When you initiate an MLOps Stacks project, the software steps you through entering the configuration details and then creates a directory containing the files that compose your project. This directory, or stack, implements the production MLOps workflow recommended by Databricks. The components shown in the diagram are created for you, and you need only edit the files to add your custom code.

MLOps Stacks component diagram

In the diagram:

  • A: A data scientist or ML engineer initializes the project using databricks bundle init mlops-stacks. When you initialize the project, you can choose to set up the ML code components (typically used by data scientists), the CI/CD components (typically used by ML engineers), or both.

  • B: ML engineers set up Databricks service principal secrets for CI/CD.

  • C: Data scientists develop models on Databricks or on their local system.

  • D: Data scientists create pull requests to update ML code.

  • E: The CI/CD runner runs notebooks, creates jobs, and performs other tasks in the staging and production workspaces.

Your organization can use the default stack, or customize it as needed to add, remove, or revise components to fit your organization’s practices. See the GitHub repository readme for details.

MLOps Stacks is designed with a modular structure to allow the different ML teams to work independently on a project while following software engineering best practices and maintaining production-grade CI/CD. Production engineers configure ML infrastructure that allows data scientists to develop, test, and deploy ML pipelines and models to production.

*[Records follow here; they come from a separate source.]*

theorem State.doMemory_form {s : State} {g : Grp} {i : Issue} {o : SOp} {t : State} (hf : Memory.wf s.mem = true) (e :
    State.doMemory s g i o = some t) : Memory.wf t.mem = true := by
  simp only [State.doMemory, bind, Option.bind, Except.bind, pure, Except.pure] at e
  repeat' first | (cases e; done) | split at e
  all_goals try obtain rfl := Option.some.inj e
  all_goals (repeat' first
    | with_reducible assumption | (with_reducible apply Memory.form_ite <;> intro _)
    | with_reducible refine State.doAtomic_form ?_ (by assumption) | with_reducible refine State.doCopy_form ?_ (by assumption)
    | with_reducible refine State.doLoad_form ?_ (by assumption) | with_reducible refine State.doStore_form ?_ (by assumption)
    | with_reducible refine Memory.form_of (State.doPrefetch_mem _ _ _ _ _) ?_ | with_reducible apply Memory.wf_writePa
    | (with_reducible apply foldl_form; intro s x hf) | dsimp only | split | (rename _ = some _ => he; split at he)
    | (rename some _ = some _ => he; cases he))

@[simp] theorem State.doWrsp_mem (s : State) (g : Grp) (i : Issue) (n : Nat) (x : Word) :
    (State.doWrsp s g i n x).mem = s.mem := by
  simp only [State.doWrsp]
  repeat' first | rfl | assumption | (refine Eq.trans (foldl_mem (fun s x => ?_) _ _) ?_) | split | simp

theorem State.doOp_form {s : State} {g : Grp} {i : Issue} {o : SOp} {t : State} (hf : Memory.wf s.mem = true) (e :
    State.doOp s g i o = some t) : Memory.wf t.mem = true := by
  simp only [State.doOp, bind, Option.bind, Except.bind, pure, Except.pure] at e
  repeat' first | (cases e; done) | split at e
  all_goals try obtain rfl := Option.some.inj e
  all_goals (repeat' first
    | with_reducible assumption | (with_reducible apply Memory.form_ite <;> intro _)
    | with_reducible refine State.doBank_form ?_ (by assumption) | with_reducible refine State.doGprog_form ?_ (by assumption)
    | with_reducible refine State.doMemory_form ?_ (by assumption) | with_reducible refine State.doRelease_form ?_ (by assumption)
    | with_reducible refine State.doWave_form ?_ (by assumption) | with_reducible refine State.doWload_form ?_ (by assumption)
    | with_reducible refine Memory.form_of (State.doPush_mem (by assumption)) ?_
    | with_reducible refine Memory.form_of (State.doStage_mem (by assumption)) ?_
    | with_reducible refine Memory.form_of (State.doWfree_mem (by assumption)) ?_ | with_reducible apply State.wcFlushGroup_form
    | with_reducible apply State.writeReg_form | with_reducible refine Memory.form_of (State.addStatus_mem _ _ _ _ _ _) ?_
    | with_reducible refine Memory.form_of (State.doBpage_mem _ _ _ _) ?_
    | with_reducible refine Memory.form_of (State.doPop_mem _ _ _ _ _) ?_
    | with_reducible refine Memory.form_of (State.doQcfg_mem _ _ _ _) ?_
    | with_reducible refine Memory.form_of (State.doWrsp_mem _ _ _ _ _) ?_
    | with_reducible refine Memory.form_of (State.updBarrier_mem _ _ _ _ _ _) ?_
    | with_reducible refine Memory.form_of (State.updGrp_mem _ _ _) ?_ | with_reducible apply Memory.wf_writePa
    | (with_reducible apply foldl_form; intro s x hf) | dsimp only | split | (rename _ = some _ => he; split at he)
    | (rename some _ = some _ => he; cases he))

@[simp] theorem State.askCompare_mem (s : State) (g : Grp) : (State.askCompare s g).mem = s.mem := by
  simp only [State.askCompare]
  repeat' first | rfl | assumption | (refine Eq.trans (foldl_mem (fun s x => ?_) _ _) ?_) | split | simp

theorem State.takeOrdinal_mem {s : State} {g : Grp} {i : Issue} {o : SOp} {t : State × Issue} (e :
    State.takeOrdinal s g i o = some t) : t.1.mem = s.mem := by
  simp only [State.takeOrdinal, bind, Option.bind, Except.bind, pure, Except.pure] at e
  repeat' first | (cases e; done) | split at e
  all_goals try obtain rfl := Option.some.inj e
  all_goals (repeat' first | rfl | assumption | (refine Eq.trans (foldl_mem (fun s x => ?_) _ _) ?_) | split | simp)

theorem State.mirror_mem {s : State} {g : Grp} {i : Issue} {o : SOp} {t : State} (e : State.mirror s g i o = some t) :
    t.mem = s.mem := by
  simp only [State.mirror, bind, Option.bind, Except.bind, pure, Except.pure] at e
  repeat' first | (cases e; done) | split at e
  all_goals try obtain rfl := Option.some.inj e
  all_goals (repeat' first
    | rfl | assumption | exact State.mirrorCopy_mem (by assumption) | exact State.mirrorWload_mem (by assumption)
    | (rw [State.mirrorCopy_mem (by assumption)]) | (rw [State.mirrorWload_mem (by assumption)])
    | (refine Eq.trans (foldl_mem (fun s x => ?_) _ _) ?_) | split | simp)

theorem State.performOne_form (s : State) (i : Issue) (o : SOp) (hf : Memory.wf s.mem = true) :
    Memory.wf (State.performOne s i o).1.mem = true := by
  have key (c : Bool) (s1 s2 : State) (g : Grp) (j : Issue) (h1 : Memory.wf s1.mem = true)
      (e : (if c = true then some s1 else (s1.doOp g j o).bind fun s => s.mirror g j o) = some s2) : Memory.wf s2.mem = true := by
    split at e
    · cases e; exact h1
    · obtain ⟨x, hx, hy⟩ := Option.bind_eq_some_iff.1 e
      exact Memory.form_of (State.mirror_mem hy) (State.doOp_form h1 hx)
  unfold State.performOne
  split
  · exact hf
  · split
    · exact hf
    · split
      · exact hf
      · split
        · exact Memory.form_of (State.servedBanks_mem _ _) hf
        · dsimp only
          split
          · exact Memory.form_of (State.askCompare_mem _ _) hf
          · split
            · exact hf
            · next h1 =>
              have h1 := Memory.form_of (State.takeOrdinal_mem h1) hf
              split
              · exact Memory.form_of (State.askBanks_mem _ _ _) hf
              · next h2 =>
                have h2 := key _ _ _ _ _ h1 h2
                repeat' first | assumption | simp only [State.updGrp_mem, State.servedBanks_mem] | split

@[simp] theorem State.startLaunch_mem (s : State) (l : Launch) : (State.startLaunch s l).mem = s.mem := by
  simp only [State.startLaunch]
  repeat' first | rfl | assumption | (refine Eq.trans (foldl_mem (fun s x => ?_) _ _) ?_) | split | simp

theorem State.placeGang_form (s : State) (l : Launch) (gangNo : Nat) (attempts : Nat) (pts : Nat) (core : Nat) (under : Bool)
    (img : Nat) (imgs : List Nat) (hf : Memory.wf s.mem = true) : Memory.wf (State.placeGang s l gangNo attempts pts core under img imgs).2.mem = true := by
  unfold State.placeGang
  repeat' first
    | with_reducible assumption | (with_reducible apply Memory.form_ite <;> intro _) | with_reducible apply State.useImage_form
    | with_reducible refine Memory.form_of (State.makeResident_mem _ _) ?_
    | with_reducible refine Memory.form_of (State.updCore_mem _ _ _) ?_ | with_reducible apply Memory.wf_writePa
    | (with_reducible apply foldl_form; intro s x hf) | dsimp only | split | (rename _ = some _ => he; split at he)
    | (rename some _ = some _ => he; cases he)

theorem State.makeRoom_form (s : State) (cluster : Nat) (b : Book) (below : Nat) (hf : Memory.wf s.mem = true) :
    Memory.wf (State.makeRoom s cluster b below).mem = true := by
  unfold State.makeRoom
  repeat' first
    | with_reducible assumption | (with_reducible apply Memory.form_ite <;> intro _) | with_reducible apply State.askEvict_form
    | with_reducible apply Memory.wf_writePa | (with_reducible apply foldl_form; intro s x hf) | dsimp only | split
    | (rename _ = some _ => he; split at he) | (rename some _ = some _ => he; cases he)

theorem State.reload_form (s : State) (g : Grp) (core : Nat) (hf : Memory.wf s.mem = true) :
    Memory.wf (State.reload s g core).mem = true := by
  unfold State.reload
  repeat' first
    | with_reducible assumption | (with_reducible apply Memory.form_ite <;> intro _) | with_reducible apply State.useImage_form
    | with_reducible refine Memory.form_of (State.updGrp_mem _ _ _) ?_ | with_reducible apply Memory.wf_writePa
    | (with_reducible apply foldl_form; intro s x hf) | dsimp only | split | (rename _ = some _ => he; split at he)
    | (rename some _ = some _ => he; cases he)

As shown in the diagram, the default MLOps Stack includes the following three components:

  • ML code. MLOps Stacks creates a set of templates for an ML project including notebooks for training, batch inference, and so on. The standardized template allows data scientists to get started quickly, unifies project structure across teams, and enforces modularized code ready for testing.

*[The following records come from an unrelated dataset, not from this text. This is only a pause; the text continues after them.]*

/-! The scene buffer. -/

@[simp] theorem Issue.capture_live (i : Issue) (o : SOp) : (i.capture o).live = i.live := rfl
@[simp] theorem Issue.putUniform_live (i : Issue) (n : Nat) (x : Word) (p : Bool) : (i.putUniform n x p).live = i.live := rfl
@[simp] theorem Issue.capture_phase (i : Issue) (o : SOp) : (i.capture o).phase = i.phase := rfl
@[simp] theorem Issue.putUniform_phase (i : Issue) (n : Nat) (x : Word) (p : Bool) : (i.putUniform n x p).phase = i.phase := rfl
@[simp] theorem Issue.capture_g (i : Issue) (o : SOp) : (i.capture o).g = i.g := rfl
@[simp] theorem Issue.capture_slot (i : Issue) (o : SOp) : (i.capture o).slot = i.slot := rfl
@[simp] theorem Issue.putUniform_slot (i : Issue) (n : Nat) (x : Word) (p : Bool) : (i.putUniform n x p).slot = i.slot := rfl
@[simp] theorem Issue.capture_pc (i : Issue) (o : SOp) : (i.capture o).pc = i.pc := rfl
@[simp] theorem Issue.putUniform_pc (i : Issue) (n : Nat) (x : Word) (p : Bool) : (i.putUniform n x p).pc = i.pc := rfl
@[simp] theorem Issue.capture_idx (i : Issue) (o : SOp) : (i.capture o).idx = i.idx := rfl
@[simp] theorem Issue.putUniform_idx (i : Issue) (n : Nat) (x : Word) (p : Bool) : (i.putUniform n x p).idx = i.idx := rfl
@[simp] theorem Issue.capture_words (i : Issue) (o : SOp) : (i.capture o).words = i.words := rfl
@[simp] theorem Issue.putUniform_words (i : Issue) (n : Nat) (x : Word) (p : Bool) : (i.putUniform n x p).words = i.words := rfl
@[simp] theorem Issue.capture_mask (i : Issue) (o : SOp) : (i.capture o).mask = i.mask := rfl
@[simp] theorem Issue.putUniform_mask (i : Issue) (n : Nat) (x : Word) (p : Bool) : (i.putUniform n x p).mask = i.mask := rfl
@[simp] theorem Issue.capture_mode (i : Issue) (o : SOp) : (i.capture o).mode = i.mode := rfl
@[simp] theorem Issue.putUniform_mode (i : Issue) (n : Nat) (x : Word) (p : Bool) : (i.putUniform n x p).mode = i.mode := rfl
@[simp] theorem Issue.capture_t (i : Issue) (o : SOp) : (i.capture o).t = i.t := rfl
@[simp] theorem Issue.putUniform_t (i : Issue) (n : Nat) (x : Word) (p : Bool) : (i.putUniform n x p).t = i.t := rfl
@[simp] theorem Issue.capture_vmask (i : Issue) (o : SOp) : (i.capture o).vmask = i.vmask := rfl
@[simp] theorem Issue.putUniform_vmask (i : Issue) (n : Nat) (x : Word) (p : Bool) : (i.putUniform n x p).vmask = i.vmask := rfl
@[simp] theorem Issue.capture_vtagged (i : Issue) (o : SOp) : (i.capture o).vtagged = i.vtagged := rfl
@[simp] theorem Issue.putUniform_vtagged (i : Issue) (n : Nat) (x : Word) (p : Bool) : (i.putUniform n x p).vtagged = i.vtagged := rfl
@[simp] theorem Issue.capture_swrote (i : Issue) (o : SOp) : (i.capture o).swrote = i.swrote := rfl
@[simp] theorem Issue.capture_pmask (i : Issue) (o : SOp) : (i.capture o).pmask = i.pmask := rfl
@[simp] theorem Issue.putUniform_pmask (i : Issue) (n : Nat) (x : Word) (p : Bool) : (i.putUniform n x p).pmask = i.pmask := rfl
@[simp] theorem Issue.putUniform_ops (i : Issue) (n : Nat) (x : Word) (p : Bool) : (i.putUniform n x p).ops = i.ops := rfl
@[simp] theorem Issue.capture_final (i : Issue) (o : SOp) : (i.capture o).final = i.final := rfl
@[simp] theorem Issue.putUniform_final (i : Issue) (n : Nat) (x : Word) (p : Bool) : (i.putUniform n x p).final = i.final := rfl
@[simp] theorem Issue.capture_clk (i : Issue) (o : SOp) : (i.capture o).clk = i.clk := rfl
@[simp] theorem Issue.putUniform_clk (i : Issue) (n : Nat) (x : Word) (p : Bool) : (i.putUniform n x p).clk = i.clk := rfl
@[simp] theorem Issue.capture_mark (i : Issue) (o : SOp) : (i.capture o).mark = i.mark := rfl
@[simp] theorem Issue.putUniform_mark (i : Issue) (n : Nat) (x : Word) (p : Bool) : (i.putUniform n x p).mark = i.mark := rfl
@[simp] theorem Issue.capture_bearing (i : Issue) (o : SOp) : (i.capture o).bearing = i.bearing := rfl
@[simp] theorem Issue.putUniform_bearing (i : Issue) (n : Nat) (x : Word) (p : Bool) : (i.putUniform n x p).bearing = i.bearing := rfl
@[simp] theorem Issue.capture_ord (i : Issue) (o : SOp) : (i.capture o).ord = i.ord := rfl
@[simp] theorem Issue.putUniform_ord (i : Issue) (n : Nat) (x : Word) (p : Bool) : (i.putUniform n x p).ord = i.ord := rfl
@[simp] theorem Issue.capture_wacc (i : Issue) (o : SOp) : (i.capture o).wacc = i.wacc := rfl
@[simp] theorem Issue.putUniform_wacc (i : Issue) (n : Nat) (x : Word) (p : Bool) : (i.putUniform n x p).wacc = i.wacc := rfl
@[simp] theorem Issue.capture_cmp (i : Issue) (o : SOp) : (i.capture o).cmp = i.cmp := rfl
@[simp] theorem Issue.putUniform_cmp (i : Issue) (n : Nat) (x : Word) (p : Bool) : (i.putUniform n x p).cmp = i.cmp := rfl
@[simp] theorem Issue.capture_pause (i : Issue) (o : SOp) : (i.capture o).pause = i.pause := rfl
@[simp] theorem Issue.putUniform_pause (i : Issue) (n : Nat) (x : Word) (p : Bool) : (i.putUniform n x p).pause = i.pause := rfl
@[simp] theorem Issue.put_live (i : Issue) (ins : Instr) (d : Sel) (m : Word) (tag : Nat) (x : Lanes) (p : Word) :
    (i.put ins d m tag x p).live = i.live := by
  cases d <;> simp only [Issue.put] <;> (try split) <;> rfl
@[simp] theorem Issue.put_phase (i : Issue) (ins : Instr) (d : Sel) (m : Word) (tag : Nat) (x : Lanes) (p : Word) :
    (i.put ins d m tag x p).phase = i.phase := by
  cases d <;> simp only [Issue.put] <;> (try split) <;> rfl
@[simp] theorem Issue.put_slot (i : Issue) (ins : Instr) (d : Sel) (m : Word) (tag : Nat) (x : Lanes) (p : Word) :
    (i.put ins d m tag x p).slot = i.slot := by
  cases d <;> simp only [Issue.put] <;> (try split) <;> rfl
@[simp] theorem Issue.put_pc (i : Issue) (ins : Instr) (d : Sel) (m : Word) (tag : Nat) (x : Lanes) (p : Word) :
    (i.put ins d m tag x p).pc = i.pc := by
  cases d <;> simp only [Issue.put] <;> (try split) <;> rfl
@[simp] theorem Issue.put_idx (i : Issue) (ins : Instr) (d : Sel) (m : Word) (tag : Nat) (x : Lanes) (p : Word) :
    (i.put ins d m tag x p).idx = i.idx := by
  cases d <;> simp only [Issue.put] <;> (try split) <;> rfl
@[simp] theorem Issue.put_words (i : Issue) (ins : Instr) (d : Sel) (m : Word) (tag : Nat) (x : Lanes) (p : Word) :
    (i.put ins d m tag x p).words = i.words := by
  cases d <;> simp only [Issue.put] <;> (try split) <;> rfl
@[simp] theorem Issue.put_mask (i : Issue) (ins : Instr) (d : Sel) (m : Word) (tag : Nat) (x : Lanes) (p : Word) :
    (i.put ins d m tag x p).mask = i.mask := by
  cases d <;> simp only [Issue.put] <;> (try split) <;> rfl
@[simp] theorem Issue.put_mode (i : Issue) (ins : Instr) (d : Sel) (m : Word) (tag : Nat) (x : Lanes) (p : Word) :
    (i.put ins d m tag x p).mode = i.mode := by
  cases d <;> simp only [Issue.put] <;> (try split) <;> rfl
@[simp] theorem Issue.put_final (i : Issue) (ins : Instr) (d : Sel) (m : Word) (tag : Nat) (x : Lanes) (p : Word) :
    (i.put ins d m tag x p).final = i.final := by
  cases d <;> simp only [Issue.put] <;> (try split) <;> rfl
@[simp] theorem Issue.put_clk (i : Issue) (ins : Instr) (d : Sel) (m : Word) (tag : Nat) (x : Lanes) (p : Word) :
    (i.put ins d m tag x p).clk = i.clk := by
  cases d <;> simp only [Issue.put] <;> (try split) <;> rfl
@[simp] theorem Issue.put_mark (i : Issue) (ins : Instr) (d : Sel) (m : Word) (tag : Nat) (x : Lanes) (p : Word) :
    (i.put ins d m tag x p).mark = i.mark := by
  cases d <;> simp only [Issue.put] <;> (try split) <;> rfl
@[simp] theorem Issue.put_bearing (i : Issue) (ins : Instr) (d : Sel) (m : Word) (tag : Nat) (x : Lanes) (p : Word) :
    (i.put ins d m tag x p).bearing = i.bearing := by
  cases d <;> simp only [Issue.put] <;> (try split) <;> rfl
@[simp] theorem Issue.put_ord (i : Issue) (ins : Instr) (d : Sel) (m : Word) (tag : Nat) (x : Lanes) (p : Word) :
    (i.put ins d m tag x p).ord = i.ord := by
  cases d <;> simp only [Issue.put] <;> (try split) <;> rfl
@[simp] theorem Issue.put_wacc (i : Issue) (ins : Instr) (d : Sel) (m : Word) (tag : Nat) (x : Lanes) (p : Word) :
    (i.put ins d m tag x p).wacc = i.wacc := by
  cases d <;> simp only [Issue.put] <;> (try split) <;> rfl
@[simp] theorem Issue.put_cmp (i : Issue) (ins : Instr) (d : Sel) (m : Word) (tag : Nat) (x : Lanes) (p : Word) :
    (i.put ins d m tag x p).cmp = i.cmp := by
  cases d <;> simp only [Issue.put] <;> (try split) <;> rfl
@[simp] theorem Issue.put_pause (i : Issue) (ins : Instr) (d : Sel) (m : Word) (tag : Nat) (x : Lanes) (p : Word) :
    (i.put ins d m tag x p).pause = i.pause := by
  cases d <;> simp only [Issue.put] <;> (try split) <;> rfl

end Sys2Proof.Machine
end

  • ML resources as code. MLOps Stacks defines resources such as workspaces and pipelines for tasks like training and batch inference. Resources are defined in Databricks Asset Bundles to facilitate testing, optimization, and version control for the ML environment. For example, you can try a larger instance type for automated model retraining, and the change is automatically tracked for future reference.

  • CI/CD. You can use GitHub Actions or Azure DevOps to test and deploy ML code and resources, ensuring that all production changes are performed through automation and that only tested code is deployed to prod.

MLOps project flow

A default MLOps Stacks project includes an ML pipeline with CI/CD workflows to test and deploy automated model training and batch inference jobs across development, staging, and production Databricks workspaces. MLOps Stacks is configurable, so you can modify the project structure to meet your organization’s processes.

The diagram shows the process that is implemented by the default MLOps Stack. In the development workspace, data scientists iterate on ML code and file pull requests (PRs). PRs trigger unit tests and integration tests in an isolated staging Databricks workspace. When a PR is merged to main, model training and batch inference jobs that run in staging immediately update to run the latest code. After you merge a PR into main, you can cut a new release branch as part of your scheduled release process and deploy the code changes to production.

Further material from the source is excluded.